Nakano H, Tsuchiya S, Takei Y, Minato K, Watanabe S, Makimoto T, Naruse I, Nomoto T, Ishihara S, Takise A, Ezawa K, Fueki N, Hoshino H, Saito R, Mori M
Department of Internal Medicine, National Nishi-Gunma Hospital, Shibukawa, Japan.
Am J Clin Oncol. 1996 Jun;19(3):245-8. doi: 10.1097/00000421-199606000-00007.
Cisplatin (CDDP)-containing chemotherapy has become the mainstay of clinical trials in unresectable non-small-cell lung cancer (NSCLC), but the role of chemotherapy in the routine management of NSCLC remains controversial. We conducted a phase I study with the combination carboplatin (CBDCA), CDDP, and etoposide (Etop) in unresectable NSCLC. CBDCA, at a starting dose of 80 mg/m2, on day 1, was combined with a fixed dose of CDDP (80 mg/m2, day 1) and Etop (80 mg/m2, days 1-3). Escalation was performed after four patients entered at each dose level. If no World Health Organization (WHO) grade 4 toxicity developed after the first cycle in more than half of the patients or WHO grade 3/4 toxicity in more than two thirds, the dose was escalated. The maximum tolerated dose was established at 300 mg/m2 for CBDCA. Thrombocytopenia and leukopenia were the dose-limiting toxicities. No grade 3/4 nonhematologic toxicities were seen. The recommended dose of CBDCA to be combined with CDDP (80 mg/m2, day 1) and Etop (80 mg/m2, days 1-3) is 280 mg/m2. This trial suggests that our combination chemotherapy may be effective in patients with advanced NSCLC. A multicenter phase II study based on these findings is now under way.

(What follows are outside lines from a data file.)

-- ==== Sys2Proof/Machine/Resets.lean ====
section
/-! DEFINITION. Machine/Resets.lean: context, engine and partition resets and the escalation ladder (R469 to R477), the
selection of a log record (R482), and the defect record's register (R513). -/

namespace Sys2Proof.Machine

/-! ### Removing a context's work (R470) -/

/-- Is the context one of a list? -/
def ringOf (cs : List Nat) (r : Nat) (s : State) : Bool := cs.contains (getR r s).ctx

/-- The kernels of some contexts. -/
def kernelsOf (cs : List Nat) (s : State) : List Nat := (s.kernels.filter fun e => cs.contains e.2.ctx).map (·.1)

/-- A tile number from a key. -/
def tileId (t : Nat) : TileId := ⟨t % 272, Nat.mod_lt _ (by decide)⟩
/-- A walker number. -/
def walkerId (w : Nat) : WalkerId := ⟨w % 16, Nat.mod_lt _ (by decide)⟩
/-- A die number. -/
def dieId (d : Nat) : DieId := ⟨d % 2, Nat.mod_lt _ (by decide)⟩

/-- The tiles that hold work of some contexts: those that run or clear for their kernels, and those halted under them. -/
def tilesWith (cs : List Nat) (s : State) : List Engine :=
  (s.tiles.filter fun e => cs.contains e.2.ctx && (e.2.mode = .halted || e.2.mode = .running || e.2.mode = .clearing) &&
    (match e.2.kern with | some k => (kernelsOf cs s).contains k | none => true)).map fun e => .tile (tileId e.1)

/-- The engines that hold work of some contexts. -/
def enginesWith (cs : List Nat) (s : State) : List Engine :=
  let ks := kernelsOf cs s
  let ws := (s.bindings.filter fun e => ks.contains (e.1 / 1024)).map fun e => e.2.walker
  let ds := (s.chans.filter fun e => ringOf cs ((e.2 - 1) / 2 ^ 32) s).map fun e => e.1 / 8
  let ps := (s.rings.filter fun e => e.2.enable && cs.contains e.2.ctx && !e.2.cmds.isEmpty).map fun e => e.2.die
  tilesWith cs s ++ ((List.range 16).filter ws.contains).map (fun w => .walker (walkerId w)) ++
  ((List.range 2).filter ds.contains).map (fun d => .channels (dieId d)) ++
  (if s.colls.any fun e => cs.contains e.2.ctx && collLive e.2 then [.collective] else []) ++
  ((List.range 2).filter ps.contains).map (fun d => .processor (dieId d))

/-- R470: a tile leaves a removed kernel, and loses a reservation for it. -/
def tileLeave (ks : List Nat) (x : Tile) : Tile :=
  let x := match x.reserved with | some k => if ks.contains k then { x with reserved := none } else x | none => x
  match x.kern with | some k => if ks.contains k then { x with kern := none } else x | none => x

/-- R470: a ring halts, and every command from CONSUMED to PRODUCER is removed. -/
def ringRemove (x : Ring) : Ring :=
  { x with
    halted := true, haltNote := false, late := x.late.filter fun k => k.kind ≠ 2
    cmds := x.cmds.map fun c => { c with st := .done 0x0207 0 0 false false, work := .nothing } }

/-- R463, R470: a request held for its fence has not been sent, and is not sent for removed work. -/
def fencesLeave (cs : List Nat) (ks : List Nat) (s : State) : State :=
  let gone (id : Nat) : Bool := match lookO s.reqs id with
    | none => true
    | some r => match reqCmd r.unit s with
      | some k => ks.contains k || ringOf cs (k / 2 ^ 32) s
      | none => false
  { s with fenced := s.fenced.filter fun id => !gone id
           reqs := s.reqs.filter fun (e : Nat × Req) => !(s.fenced.contains e.1 && gone e.1) }
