-- ==== Sys2Proof/Safety.lean ====
section
/-! DEFINITION. Safety.lean: the terms that claims are stated in: what a command answers, which tiles can issue, what a
state keeps, and the invariants. -/

namespace Sys2Proof.Machine

/-- The canonical form of HBM: keys strictly rising, and no byte listed that reads as zero anyway. -/
abbrev Memory.wf (m : SMap Byte) : Prop := smWf 0 m = true

/-- HBM is in its canonical form. -/
abbrev HbmWf (s : State) : Prop := Memory.wf s.hbm

/-- The byte of HBM at a module offset. -/
def hbmByte (o : Nat) (s : State) : Byte := smLook 0 s.hbm o

/-- A step never stops: it answers a next state. -/
def Goes (r : Ans) : Prop := ∃ t, r = .next t

/-- R129, R130, R132, R134: tile `t` runs kernel `k`, its PC names the word `w` of its image, `w` is the instruction `i`
with mnemonic `op`, `i` passes the checks of R132, its guard is on, and every register it reads has been written. -/
structure TileReady (op : TOp) (t : Nat) (k : Kernel) (w : B64) (i : TileWord) (s : State) : Prop where
  kern : (getT t s).kern.bind (getK · s) = some k
  running : (getT t s).mode = .running
  going : (getT t s).stopping = false
  issuing : (getT t s).draining = false
  inside : (getT t s).pc < k.len
  fetched : fetchWord (getT t s) = some w
  split : tileSplit w = some i
  legal : tileWordFault w = none
  isOp : i.op = op
  guarded : guardOn (getT t s) i = true
  free : operandHeld (getT t s) i = false

/-- Tile `t` is as `f` makes it from what it was, past the instruction; nothing else of the module has changed. -/
def issued (t : Nat) (f : Tile → Tile) (s : State) : State := setT t (retire (f (getT t s))) s

/-- The arithmetic cycle that die `d` is in. -/
def cycleOf (d : Nat) (s : State) : Nat := smLook 0 s.cyc d / 100

/-- Tile `t` has queued the vector operation `o` and gone past the instruction. -/
def vecQueued (t : Nat) (o : VecOp) (s : State) : State :=
  issued t (fun x => { x with vecQ := x.vecQ ++ [{ o with seq := x.retired, pc := x.pc }] }) s

/-- Tile `t` has queued the matrix operation `m`, held back as `d` says, and gone past the instruction. -/
def matQueued (t : Nat) (m : MatIss) (d : Drill) (s : State) : State :=
  setT t (queueMat (getT t s) { m with op := { m.op with begun := cycleOf (tileDie t) s } } d) s

/-- No scratchpad word of the tile has an error: every read is clean (R231). -/
abbrev SpClean (t : Nat) (s : State) : Prop := (getT t s).spErr = []

/-- Two states that differ in registers only. -/
def SameButRegs (s t : State) : Prop := { t with regs := s.regs } = s

/-- Two states that differ in the tiles only. -/
def SameButTiles (s t : State) : Prop := { t with tiles := s.tiles } = s

/-- Every register field but those whose keys lie in `[lo, hi)` reads as before. -/
def RegsOutside (lo hi : Nat) (s t : State) : Prop :=
  ∀ (k d : Nat), k < lo ∨ hi ≤ k → smLook d t.regs k = smLook d s.regs k

/-- Link `l` is present, in state `st`, and no snapshot freeze holds its state (R280). -/
structure LinkIn (l : Nat) (st : LSt) (s : State) : Prop where
  present : linkPresent l s = true
  open_ : s.frozen = false
  inSt : (getL l s).st = st

/-- R262, R267, R268: ring `r` may start its next command; that command's descriptor is `d`, read without error and leaving
the state `u`; it need not wait for its order; its opcode is `op` and its header keeps the rules. -/
structure CmdReady (op r : Nat) (d : List Byte) (u s : State) : Prop where
  ready : ringReady r s = true
  read : readDesc r (getR r s).next s = (.ok d, u)
  order : dField d 1 1 % 2 = 0 ∨ (getR r s).cmds.any (·.st = .running) = false
  isOp : dField d 0 1 = op
  header : headerOk d = true

/-- The state in which ring `r` has taken the command with descriptor `d` after reading it. -/
def taken (r : Nat) (d : List Byte) (u : State) : State := pushCmd r d u

/-- The side-band can carry a request (R520): the module is powered, its hub is up, a core is active, and no snapshot freeze
holds requests. -/
structure SbOpen (s : State) : Prop where
  powered : s.powered = true
  hub : s.pwr.hubDown = false
  core : s.mgmt.up = true
  open_ : s.frozen = false

/-- The state in which the hub has taken packet `p` off its input. -/
def hubTook (p : Packet) (s : State) : State := { s with hubIn := s.hubIn.erase p }

/-- R416, R417: the first packet of a type and phase at the hub is `p`; it belongs to collective `c`, held under number `n`, and
a member of its group sent it. -/
structure CollGot (typ ph : Nat) (p : Packet) (n : Nat) (c : Coll) (s : State) : Prop where
  arrived : collPkt typ ph s = some p
  owner : collFor p (hubTook p s) = some (n, c)
  member : c.members.contains p.src = true

/-- The service port takes request `req` as a new one (R528): the module is powered and not in RECOVERY, its hub is up, a core is
active, no freeze holds requests, no request is in progress, and the last answered one was another. -/
structure SvcOpen (req : B32) (s : State) : Prop where
  powered : s.powered = true
  hub : s.pwr.hubDown = false
  core : s.mgmt.up = true
  open_ : s.frozen = false
  idle : s.mgmt.svcBusy = none
  fresh : ∀ l, s.mgmt.svcLast = some l → l.1 ≠ req.toNat
  booted : inRecovery s = false

end Sys2Proof.Machine
end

含顺铂(CDDP)的化疗已成为不可切除非小细胞肺癌(NSCLC)临床试验的主要手段,但化疗在NSCLC常规治疗中的作用仍存在争议。我们对不可切除的NSCLC患者进行了一项卡铂(CBDCA)、顺铂和依托泊苷(Etop)联合的I期研究。CBDCA起始剂量为80mg/m²,于第1天给药,与固定剂量的顺铂(80mg/m²,第1天)和依托泊苷(80mg/m²,第1 - 3天)联合使用。每个剂量水平纳入4例患者后进行剂量递增。如果在第一个周期后超过半数患者未出现世界卫生组织(WHO)4级毒性,或超过三分之二患者未出现WHO 3/4级毒性,则增加剂量。CBDCA的最大耐受剂量确定为300mg/m²。血小板减少和白细胞减少是剂量限制性毒性。未观察到3/4级非血液学毒性。与顺铂(80mg/m²,第1天)和依托泊苷(80mg/m²,第1 - 3天)联合使用时,CBDCA的推荐剂量为280mg/m²。该试验表明我们的联合化疗可能对晚期NSCLC患者有效。基于这些发现的多中心II期研究正在进行中。